Being the largest eye hospital in the UK, Moorfields Eye Hospital collects vast amounts of clinical and scientific data on a daily basis, and herein lies a clear opportunity to gain new scientific insights by analysing the trends in this information. These datasets, however, are typically considered to be​‘raw’ data, which can be difficult to assess using traditional statistical techniques due to the sheer volume collected.

New advances in AI, in particular machine learning, can help make sense of all this data. Machine learning uses artificial neural networks as a computational model to discover complex structures in large, high-dimensional datasets, such as the ones collected at the hospital. 

How was the pilot study carried out?

To harness the potential of AI in this setting, Dr Balaskas’s team had to firstly ensure that all the data being used was in a standardised, digital format that is suitable for machine learning analysis. 

The team collected clinical, genetic and imaging information from over 600 Moorfields patients with wet AMD. Through the imaging data gathered, a novel machine learning segmentation tool was developed and applied to this dataset using various image analysis platforms. 

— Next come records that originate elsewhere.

-- ==== Sys2Proof/Config.lean ====
section
/-! DEFINITION. What an implementation fixes (the open parameters of R8) and the free values: constants with no body,
so that nothing can be proved of them and a claim holds whatever they are. -/

namespace Sys2Proof

/-- A range of mapped pixel addresses: `base .. base + size − 1`. -/
structure PixRegion where
  base : Nat
  size : Nat
deriving DecidableEq, Repr

/-- The three values the spec leaves to whoever builds or wires the block (R8): BLOOM_EN, MAX_DIM and the set PIXMEM
of pixel addresses that exist, given as ranges. -/
structure Params where
  bloomEn : Bool
  maxDim : Nat
  pixmem : List PixRegion
deriving DecidableEq, Repr

/-- The spec's defaults for BLOOM_EN and MAX_DIM (R8). PIXMEM has none in the spec ("platform"): every 32-bit address is
mapped. DESIGN CHOICE, unsafe (log 5); statements quantify over every value of the parameters. -/
def Params.default : Params :=
  { bloomEn := false, maxDim := 4096, pixmem := [⟨0, 2 ^ 32⟩] }

/-- The word a register read returns where the spec says "any 32-bit value" (R35, R300, U2, U14); the argument is the
draw number. Free value, safe (log 2). -/
opaque Config.freeWord : Nat → Word

/-- The value an unspecified sample cell has when it is read at a given draw (R38, R64, R65, U3, U5, U10);
arguments: draw number, cell. Free value, safe (log 2, log 3). -/
opaque Config.freeSample : Nat → Nat → Sample

/-- The value of a pixel cell nothing has written: stable between writes (R67, U8); arguments: epoch, address.
Free value, safe (log 4). -/
opaque Config.freePixel : Nat → Nat → Pixel

/-- An open choice between two outcomes: whether a cell holds its old or its new value (R298, R322, R332; U11, U13, U15);
arguments: draw number, access number. Free value, safe (log 9, 10, 11). -/
opaque Config.freeChoice : Nat → Nat → Bool

/-- An open choice among several earlier values of a pixel cell or of the map (R332, U13); arguments: draw number,
access number. Free value, safe (log 10, log 13). -/
opaque Config.freePick : Nat → Nat → Nat

/-- The number behind an unspecified Device field after F_BUSY (R331, U12), brought into the field's range where it is
used; arguments: draw number, field. Free value, safe (log 8). -/
opaque Config.freeField : Nat → Nat → Nat

end Sys2Proof
end

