-- ==== Sys2Proof/Machine/Ports.lean ====
section
/-! DEFINITION. The register port (R34 to R37) and the sample port (R64, R65). A read changes nothing of the block; the
model records its answer and counts the free value it may have used (log 2, log 6). -/

namespace Sys2Proof.Machine

/-- A read transaction answers `v`. -/
def answer (v : Reply) (s : State) : State :=
  { s with reply := some v, draws := s.draws + 1 }

/-- `RegRead(i)` (R35). -/
def regRead (i : Nat) (s : State) : State := answer (.word (regValue s i)) s

/-- `RegWrite(i, v)` (R36): ignored after a fault (R297), F_BUSY while a command executes (R300), ignored for a read-only
or reserved index (R37), F_NOT_READY before INIT (R299), else the field is written clamped. -/
def regWrite (i : Nat) (v : Word) (s : State) : State :=
  if s.fault then s
  else if s.busy then busyFault s
  else if !writableReg i then s
  else if !s.ready then raiseFault .notReady s
  else { s with cal := writeCalibration s.cal i v }

/-- `AnaRead(k)` (R64): before INIT (U3), outside the buffer (R65), while a command executes (U14), any value. -/
def anaValue (s : State) (k : Nat) : Sample :=
  if !s.ready || s.busy || bufLen ≤ k then Config.freeSample s.draws k else s.analog.get s.draws k

/-- `RawRead(k)` (R64); a raw buffer no DECODE has filled since INIT is unspecified and reads as any value (R335). -/
def rawValue (s : State) (k : Nat) : Sample :=
  if s.busy || bufLen ≤ k then Config.freeSample s.draws k else s.raw.get s.draws k

/-- `AnaRead(k)` as a transaction (R64). -/
def anaRead (k : Nat) (s : State) : State := answer (.sample (anaValue s k)) s

/-- `RawRead(k)` as a transaction (R64). -/
def rawRead (k : Nat) (s : State) : State := answer (.sample (rawValue s k)) s

/-- `AnaWrite(k, v)` (R64): the checks in the order F_BUSY, F_NOT_READY, F_BAD_INDEX (R295, R301). -/
def anaWrite (k : Nat) (v : Sample) (s : State) : State :=
  if s.fault then s
  else if s.busy then busyFault s
  else if !s.ready then raiseFault .notReady s
  else if bufLen ≤ k then raiseFault .badIndex s
  else { s with analog := s.analog.set k v }

end Sys2Proof.Machine
end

The study’s end goal was to establish a machine learning model that uses this high-dimensional data to predict the course of wet AMD in each patient, by revealing which factors play a key role in how they respond to treatment.

This project was a pilot, and it helped show that machine learning can integrate and interpret many different forms of patient data. This could lead to exciting new insights into how diseases develop and allow us to personalise patient care based on an AI’s predictions of how patients are likely to respond to treatment.

Dr Konstantinos Balaskas

This helped to show that developing a large dataset of clinical, imaging and genetic data in a form that is suitable for machine learning can lead to exciting new insights into the behaviour of wet AMD.

What’s next?

The team leading this research project is currently focused on creating an extensive pipeline for artificial intelligence. This will expand its application beyond wet AMD and help diagnose various commonly occurring eye conditions. The ultimate objective is to enable doctors to provide personalised treatments that cater to the needs of each patient.